-- PROVIDED DATA follows --

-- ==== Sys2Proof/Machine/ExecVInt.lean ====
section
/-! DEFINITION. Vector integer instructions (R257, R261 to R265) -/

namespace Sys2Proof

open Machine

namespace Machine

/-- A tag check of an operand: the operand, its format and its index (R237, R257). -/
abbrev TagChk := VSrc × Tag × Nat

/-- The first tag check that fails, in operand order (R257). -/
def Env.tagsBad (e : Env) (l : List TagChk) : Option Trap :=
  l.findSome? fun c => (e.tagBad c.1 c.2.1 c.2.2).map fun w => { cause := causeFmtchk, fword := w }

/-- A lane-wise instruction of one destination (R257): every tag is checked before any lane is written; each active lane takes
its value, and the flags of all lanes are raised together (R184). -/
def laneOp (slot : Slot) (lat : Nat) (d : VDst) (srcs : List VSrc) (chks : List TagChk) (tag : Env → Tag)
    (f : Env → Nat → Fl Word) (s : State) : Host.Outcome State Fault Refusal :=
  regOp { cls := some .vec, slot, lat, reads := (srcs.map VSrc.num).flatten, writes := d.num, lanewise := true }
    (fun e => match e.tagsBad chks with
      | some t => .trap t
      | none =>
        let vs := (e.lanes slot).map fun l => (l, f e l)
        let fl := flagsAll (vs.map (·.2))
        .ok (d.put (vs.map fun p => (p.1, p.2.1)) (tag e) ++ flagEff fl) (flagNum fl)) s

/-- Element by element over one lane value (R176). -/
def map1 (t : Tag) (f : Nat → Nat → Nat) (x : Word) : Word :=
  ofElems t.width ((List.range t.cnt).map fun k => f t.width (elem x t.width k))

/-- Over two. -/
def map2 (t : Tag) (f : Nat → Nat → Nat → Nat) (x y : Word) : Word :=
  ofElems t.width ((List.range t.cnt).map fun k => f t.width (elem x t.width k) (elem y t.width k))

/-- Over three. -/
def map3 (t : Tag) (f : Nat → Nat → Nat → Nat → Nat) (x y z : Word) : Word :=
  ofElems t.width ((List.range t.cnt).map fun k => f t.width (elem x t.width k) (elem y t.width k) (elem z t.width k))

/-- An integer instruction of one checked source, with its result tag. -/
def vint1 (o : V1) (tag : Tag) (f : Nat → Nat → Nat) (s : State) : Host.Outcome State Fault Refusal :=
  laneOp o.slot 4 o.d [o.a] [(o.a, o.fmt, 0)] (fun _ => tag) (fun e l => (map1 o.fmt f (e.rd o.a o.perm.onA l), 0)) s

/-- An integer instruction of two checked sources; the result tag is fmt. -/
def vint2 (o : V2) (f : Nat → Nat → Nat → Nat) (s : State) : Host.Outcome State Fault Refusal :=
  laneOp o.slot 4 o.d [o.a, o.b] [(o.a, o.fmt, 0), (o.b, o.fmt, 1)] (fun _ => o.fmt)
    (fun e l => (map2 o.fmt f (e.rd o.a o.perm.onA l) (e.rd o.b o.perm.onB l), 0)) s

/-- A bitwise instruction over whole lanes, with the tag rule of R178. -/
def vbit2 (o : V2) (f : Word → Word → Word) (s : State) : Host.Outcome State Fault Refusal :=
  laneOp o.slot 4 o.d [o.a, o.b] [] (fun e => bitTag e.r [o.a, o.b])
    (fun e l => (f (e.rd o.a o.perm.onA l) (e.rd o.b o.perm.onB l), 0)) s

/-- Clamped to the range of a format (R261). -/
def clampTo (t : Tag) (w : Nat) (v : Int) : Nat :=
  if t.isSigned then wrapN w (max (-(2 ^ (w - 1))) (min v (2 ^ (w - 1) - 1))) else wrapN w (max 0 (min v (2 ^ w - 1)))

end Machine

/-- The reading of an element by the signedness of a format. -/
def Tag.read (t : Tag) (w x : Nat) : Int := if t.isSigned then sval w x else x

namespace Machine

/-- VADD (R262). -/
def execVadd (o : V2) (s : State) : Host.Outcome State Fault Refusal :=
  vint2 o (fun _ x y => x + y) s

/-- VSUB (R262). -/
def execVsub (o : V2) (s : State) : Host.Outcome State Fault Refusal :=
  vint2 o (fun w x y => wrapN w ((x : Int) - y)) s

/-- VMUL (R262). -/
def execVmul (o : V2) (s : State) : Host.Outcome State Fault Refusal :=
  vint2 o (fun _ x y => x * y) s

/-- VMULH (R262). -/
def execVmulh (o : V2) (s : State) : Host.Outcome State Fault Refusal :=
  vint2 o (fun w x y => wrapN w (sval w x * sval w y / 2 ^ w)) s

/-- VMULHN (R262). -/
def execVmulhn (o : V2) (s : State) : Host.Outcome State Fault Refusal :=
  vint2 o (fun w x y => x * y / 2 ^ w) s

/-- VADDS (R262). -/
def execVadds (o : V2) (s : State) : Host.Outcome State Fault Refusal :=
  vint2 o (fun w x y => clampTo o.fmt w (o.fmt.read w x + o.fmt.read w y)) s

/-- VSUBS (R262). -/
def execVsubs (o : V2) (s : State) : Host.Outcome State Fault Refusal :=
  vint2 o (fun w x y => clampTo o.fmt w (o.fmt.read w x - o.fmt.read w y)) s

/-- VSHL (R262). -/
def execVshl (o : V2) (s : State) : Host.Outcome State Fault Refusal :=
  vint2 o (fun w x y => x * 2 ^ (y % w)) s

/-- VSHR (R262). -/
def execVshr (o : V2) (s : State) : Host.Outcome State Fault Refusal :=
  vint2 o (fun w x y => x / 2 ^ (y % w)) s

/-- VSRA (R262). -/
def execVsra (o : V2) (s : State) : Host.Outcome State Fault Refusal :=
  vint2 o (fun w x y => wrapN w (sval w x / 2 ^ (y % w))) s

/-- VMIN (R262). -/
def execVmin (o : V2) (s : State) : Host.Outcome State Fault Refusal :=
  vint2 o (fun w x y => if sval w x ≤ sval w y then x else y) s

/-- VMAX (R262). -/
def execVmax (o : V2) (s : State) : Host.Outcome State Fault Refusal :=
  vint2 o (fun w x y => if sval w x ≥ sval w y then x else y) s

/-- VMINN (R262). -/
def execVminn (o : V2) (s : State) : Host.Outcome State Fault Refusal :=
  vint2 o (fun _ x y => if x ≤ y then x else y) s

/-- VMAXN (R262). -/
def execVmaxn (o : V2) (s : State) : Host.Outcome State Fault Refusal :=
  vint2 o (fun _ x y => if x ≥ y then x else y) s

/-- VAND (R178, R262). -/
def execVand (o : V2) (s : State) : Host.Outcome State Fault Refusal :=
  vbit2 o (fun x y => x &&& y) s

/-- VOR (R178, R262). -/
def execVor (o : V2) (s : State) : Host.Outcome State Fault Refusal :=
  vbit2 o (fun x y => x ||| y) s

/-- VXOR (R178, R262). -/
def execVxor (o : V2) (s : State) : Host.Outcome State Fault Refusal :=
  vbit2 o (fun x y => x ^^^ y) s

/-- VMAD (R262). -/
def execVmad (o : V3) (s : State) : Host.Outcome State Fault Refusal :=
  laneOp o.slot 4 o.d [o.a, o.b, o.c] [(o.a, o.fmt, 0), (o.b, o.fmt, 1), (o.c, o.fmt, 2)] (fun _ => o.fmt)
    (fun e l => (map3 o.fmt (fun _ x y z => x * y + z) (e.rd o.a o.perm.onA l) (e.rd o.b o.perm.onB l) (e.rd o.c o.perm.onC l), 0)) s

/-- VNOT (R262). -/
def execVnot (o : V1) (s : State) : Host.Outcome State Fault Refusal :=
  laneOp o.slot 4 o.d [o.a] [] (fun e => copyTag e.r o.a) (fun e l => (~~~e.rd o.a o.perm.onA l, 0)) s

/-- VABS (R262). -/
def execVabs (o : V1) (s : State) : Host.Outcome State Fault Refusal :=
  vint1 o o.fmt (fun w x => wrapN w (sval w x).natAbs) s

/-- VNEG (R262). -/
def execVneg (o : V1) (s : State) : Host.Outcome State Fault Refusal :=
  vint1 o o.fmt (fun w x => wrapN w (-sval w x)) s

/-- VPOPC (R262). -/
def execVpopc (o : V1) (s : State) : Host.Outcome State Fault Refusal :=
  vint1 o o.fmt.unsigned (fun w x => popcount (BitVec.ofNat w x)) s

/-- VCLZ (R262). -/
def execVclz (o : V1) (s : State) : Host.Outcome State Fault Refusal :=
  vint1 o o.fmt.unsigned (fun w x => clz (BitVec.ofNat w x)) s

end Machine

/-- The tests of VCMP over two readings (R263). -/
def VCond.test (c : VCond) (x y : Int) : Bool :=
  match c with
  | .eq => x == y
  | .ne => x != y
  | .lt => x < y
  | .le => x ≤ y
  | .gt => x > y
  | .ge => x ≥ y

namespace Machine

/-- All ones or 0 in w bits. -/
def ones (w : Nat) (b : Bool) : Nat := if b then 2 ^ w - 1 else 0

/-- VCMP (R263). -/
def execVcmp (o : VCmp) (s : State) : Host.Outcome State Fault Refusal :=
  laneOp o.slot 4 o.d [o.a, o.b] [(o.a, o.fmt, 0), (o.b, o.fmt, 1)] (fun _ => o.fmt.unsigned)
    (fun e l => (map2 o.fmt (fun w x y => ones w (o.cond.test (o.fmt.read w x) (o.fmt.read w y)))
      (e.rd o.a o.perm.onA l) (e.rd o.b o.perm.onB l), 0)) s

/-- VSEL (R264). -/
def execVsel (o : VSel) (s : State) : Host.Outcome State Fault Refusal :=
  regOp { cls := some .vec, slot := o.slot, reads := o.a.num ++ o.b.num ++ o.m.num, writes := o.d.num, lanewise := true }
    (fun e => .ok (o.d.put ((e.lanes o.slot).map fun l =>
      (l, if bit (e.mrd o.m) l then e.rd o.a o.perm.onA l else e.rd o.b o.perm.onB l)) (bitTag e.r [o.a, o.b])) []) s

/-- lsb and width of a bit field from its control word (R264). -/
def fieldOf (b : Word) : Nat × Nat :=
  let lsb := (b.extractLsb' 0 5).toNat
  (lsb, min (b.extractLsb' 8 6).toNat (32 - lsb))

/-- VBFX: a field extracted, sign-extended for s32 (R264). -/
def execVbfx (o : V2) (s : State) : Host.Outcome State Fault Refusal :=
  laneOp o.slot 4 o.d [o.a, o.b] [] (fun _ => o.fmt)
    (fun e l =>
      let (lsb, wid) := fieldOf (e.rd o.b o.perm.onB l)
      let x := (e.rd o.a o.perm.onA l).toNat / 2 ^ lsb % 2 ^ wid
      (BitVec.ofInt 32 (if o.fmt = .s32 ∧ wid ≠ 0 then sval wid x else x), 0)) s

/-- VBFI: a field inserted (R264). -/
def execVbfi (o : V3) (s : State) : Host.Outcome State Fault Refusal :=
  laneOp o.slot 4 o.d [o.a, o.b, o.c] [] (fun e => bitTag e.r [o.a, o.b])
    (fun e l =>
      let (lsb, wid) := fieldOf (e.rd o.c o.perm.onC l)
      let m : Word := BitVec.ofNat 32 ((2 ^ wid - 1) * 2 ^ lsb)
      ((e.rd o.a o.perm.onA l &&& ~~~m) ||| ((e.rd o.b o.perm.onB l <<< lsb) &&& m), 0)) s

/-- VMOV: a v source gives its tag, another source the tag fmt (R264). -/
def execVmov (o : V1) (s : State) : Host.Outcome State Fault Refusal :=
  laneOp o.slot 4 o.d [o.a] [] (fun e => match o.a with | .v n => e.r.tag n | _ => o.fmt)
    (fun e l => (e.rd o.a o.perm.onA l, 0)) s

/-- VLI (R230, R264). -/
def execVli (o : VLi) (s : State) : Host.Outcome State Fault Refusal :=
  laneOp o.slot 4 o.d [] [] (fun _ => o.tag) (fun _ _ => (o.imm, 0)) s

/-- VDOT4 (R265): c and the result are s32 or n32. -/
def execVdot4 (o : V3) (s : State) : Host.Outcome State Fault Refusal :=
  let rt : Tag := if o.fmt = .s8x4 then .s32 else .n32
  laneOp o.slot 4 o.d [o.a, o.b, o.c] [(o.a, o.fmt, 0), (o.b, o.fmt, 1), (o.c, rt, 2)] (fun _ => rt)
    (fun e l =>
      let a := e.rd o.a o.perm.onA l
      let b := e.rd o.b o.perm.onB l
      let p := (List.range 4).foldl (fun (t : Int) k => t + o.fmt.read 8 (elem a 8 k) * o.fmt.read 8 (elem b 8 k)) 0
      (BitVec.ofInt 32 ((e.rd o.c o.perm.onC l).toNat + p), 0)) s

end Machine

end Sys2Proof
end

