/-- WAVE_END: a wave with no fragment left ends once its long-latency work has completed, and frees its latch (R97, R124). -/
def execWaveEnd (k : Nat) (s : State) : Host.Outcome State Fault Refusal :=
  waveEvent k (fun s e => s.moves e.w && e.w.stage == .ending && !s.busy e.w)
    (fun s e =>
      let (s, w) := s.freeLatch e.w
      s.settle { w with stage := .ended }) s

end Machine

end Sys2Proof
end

-- PROVIDED DATA concluded --

- _PROBLEM REQUIREMENTS_: All lines of the records above with the word "BitVec" in them are to be copied.

- _WRITTEN SOLUTION_:
  vint1 o o.fmt.unsigned (fun w x => popcount (BitVec.ofNat w x)) s
  vint1 o o.fmt.unsigned (fun w x => clz (BitVec.ofNat w x)) s
      (BitVec.ofInt 32 (if o.fmt = .s32 ∧ wid ≠ 0 then sval wid x else x), 0)) s
      let m : Word := BitVec.ofNat 32 ((2 ^ wid - 1) * 2 ^ lsb)
      (BitVec.ofInt 32 ((e.rd o.c o.perm.onC l).toNat + p), 0)) s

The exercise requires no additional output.